Friday, February 02, 2018

The Nunes Memo Casts More Suspicion on the GOP Than It Casts On The FBI

In early 1933, Adolf Hitler became Chancellor of Germany.

In March, their parliament passed the Enabling Act that gave Hitler dictatorial powers.

In December 1933, the oaths sworn by members of the armed forces, law enforcement and the civil service, were changed from an oath to serve Germany to an oath to obey Adolf Hitler. A loyalty oath. A personal loyalty oath.

This recent news about Trump’s demand of personal loyalty from DOJ officials and FBI officials has a very dark precedent not from American tradition but from Nazi Germany.

I am not surprised Donald Trump would go this way. I am dismayed and disturbed to see how Republicans are enabling him. (See the Enabling Act, above)

When will Republicans stand up for American law and order and push back?

Republican leaders are charging that the FBI, the DOJ, and our intelligence agencies are biased. The President* sees this bias in anyone who threatens him by investigating matters that might incriminate him, anyone who threatens him by fulfilling his or her duties, who won't swear an oath to Donald Trump. The latest fears of Donald Trump stem from FBI agents following probable cause to investigate matters that seem to involve the president himself.

This "bias" Trump is objecting to appears to be based on something called probable cause. Probable cause is information that hasn't been proved yet, but probable cause prompts further investigation and these elements of probable cause are part of the application for a warrant.

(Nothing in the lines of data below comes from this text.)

-- ==== Sys2Proof/Machine/Adit.lean ====
section
/-!
DEFINITION. The adits (R644 to R670): creation and its shares, signal ranges, mailboxes, queries and their rings, command
records and credits, generations.
-/
namespace Sys2Proof.Machine

/-- Does function `f` exist (R644)? -/
def State.fnExists (s : State) (f : Nat) : Bool := f = 0 || ((s.fn 0).vfEnable && decide (f ≤ s.hep.numVfs))

def State.created (s : State) (k : Nat) : Bool := k != 0 && s.flag (F.ADT_STATUS.CREATED k)

/-- Created adits other than `k`. -/
def State.otherAdits (s : State) (k : Nat) : List Nat := (List.range 64).filter (fun j => j != k && s.created j)

/-! ### Command records and credits (R665, R666) -/

/-- Does an item on its way through the lode hold a credit of adit `k`? -/
def HoldItem.creditOf (i : HoldItem) (k : Nat) : Bool :=
  match i with
  | .write w => w.credit == some k
  | _ => false

/-- Accepted records of adit `k` that the lode has neither applied nor dropped (R665). -/
def State.outstanding (s : State) (k : Nat) : Nat :=
  (s.lode.inq.filter (fun i => i.creditOf k)).length + (s.lode.hold.filter (fun i => i.creditOf k)).length

/-- ADT_CMD_CREDIT.LIMIT: the credits of a created adit. -/
def State.creditLimit (s : State) (k : Nat) : Nat := if s.created k then s.fld (F.ADT_ASGN_RES.CREDITS k) else 0

/-- ADT_CMD_CREDIT.AVAIL. -/
def State.creditAvail (s : State) (k : Nat) : Nat := s.creditLimit k - s.outstanding k

/-- Is adit `k` command-busy (R666)? -/
def State.aditBusy (s : State) (k : Nat) : Bool := s.outstanding k != 0 || s.skCmdBusy k

/-- Is ADT_QUIESCE bit `k` 1? -/
def State.quiesced (s : State) (k : Nat) : Bool := (s.reg Adr.ADT_QUIESCE).toNat.testBit k

/-- Does a range of adit `k` with W (`write`) or R hold the slot (R650)? -/
def State.inRange (s : State) (k slot : Nat) (write : Bool) : Bool :=
  (List.range 16).any (fun r =>
    let first := s.fld (F.ADT_ASGN_RANGE.FIRST k r)
    s.flag (if write then F.ADT_ASGN_RANGE.W k r else F.ADT_ASGN_RANGE.R k r)
    && decide (first ≤ slot) && decide (slot < first + s.fld (F.ADT_ASGN_RANGE.COUNT k r)))

/-- The lowest-numbered window, from `w` on, that matches a host record of function `f` (R109, R110). -/
def State.hostWindow (s : State) (f idx n w : Nat) : Option Nat :=
  match n with
  | 0 => none
  | k + 1 => if s.winMatchesHost w f idx then some w else s.hostWindow f idx k (w + 1)

/-- The lode write of a host record, whose multi-byte fields are little-endian (R615), with the stamp of its acceptance (R88). -/
def State.hostRecord (s : State) (f slot : Nat) (r : List Byte) (ep : Bool) (credit : Option Nat) (time : Nat) : LodeWrite where
  path := .host
  slot := slot
  value := BitVec.ofNat 64 (natLE (sliceBytes r 0 8))
  kind := natLE (sliceBytes r 19 1) / 16
  quality := natLE (sliceBytes r 20 2)
  time := some time
  source := s.source (0x700 + f)
  poison := ep
  credit := credit

/-- Is the mode one in which commands of adits are accepted (R665)? -/
def Mode.takesRecords (m : Mode) : Bool :=
  match m with
  | .standby => true | .run => true | .degraded => true | .maintenance => true
  | _ => false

The key point is this: Probable cause to investigate a crime does not vacate any investigation because of bias.

If law enforcement has probable cause to investigate they are obligated to investigate. Saying otherwise amounts to dangerous blindness to official duty. Saying otherwise indicates a greater loyalty to a probable lawbreaker than to the law.

What makes this especially alarming is we see Republicans, the majority party––with enormous power that they are asserting maximally–– stating a strange opinion that reaching a level of high suspicion or concern, rather than bolstering the case for further investigation, by some bizarre logic undermines the case.

The Republicans in Congress are siding with a president who may in fact be compromised by the Russian government, who has throughout his career shown a great tendency to lie, to cheat, to show bias and act in a bigoted manner, to hire and work with organized criminals, to admire criminals, to associate with and admire foreign dictators, and to side with foreign dictators, enemies of this country, and their intelligence apparatus, against our own intelligence professionals whose job is to protect our national security.

The Republicans are siding with someone who has triggered mountains of probable cause concern against the law enforcement professionals who are seeking to find out if these concerns are borne out by further evidence. (Imagine if a career mobster were to raise these arguments. He would be laughed at by Americans from both ends of the political spectrum.)

We face not only a constitutional crisis but a national security crisis and we are being led by a Republican Party that behaves like a criminal organization with close ties to the Russian president.

What sources of anti-terrorist intelligence or intelligence that might strengthen our national security will feel confident enough to share that information with us when Republican in high office will misuse it and expose the sources of the information?

Where are the elders of the party? Where are the responsible Republican officeholders, if any remain?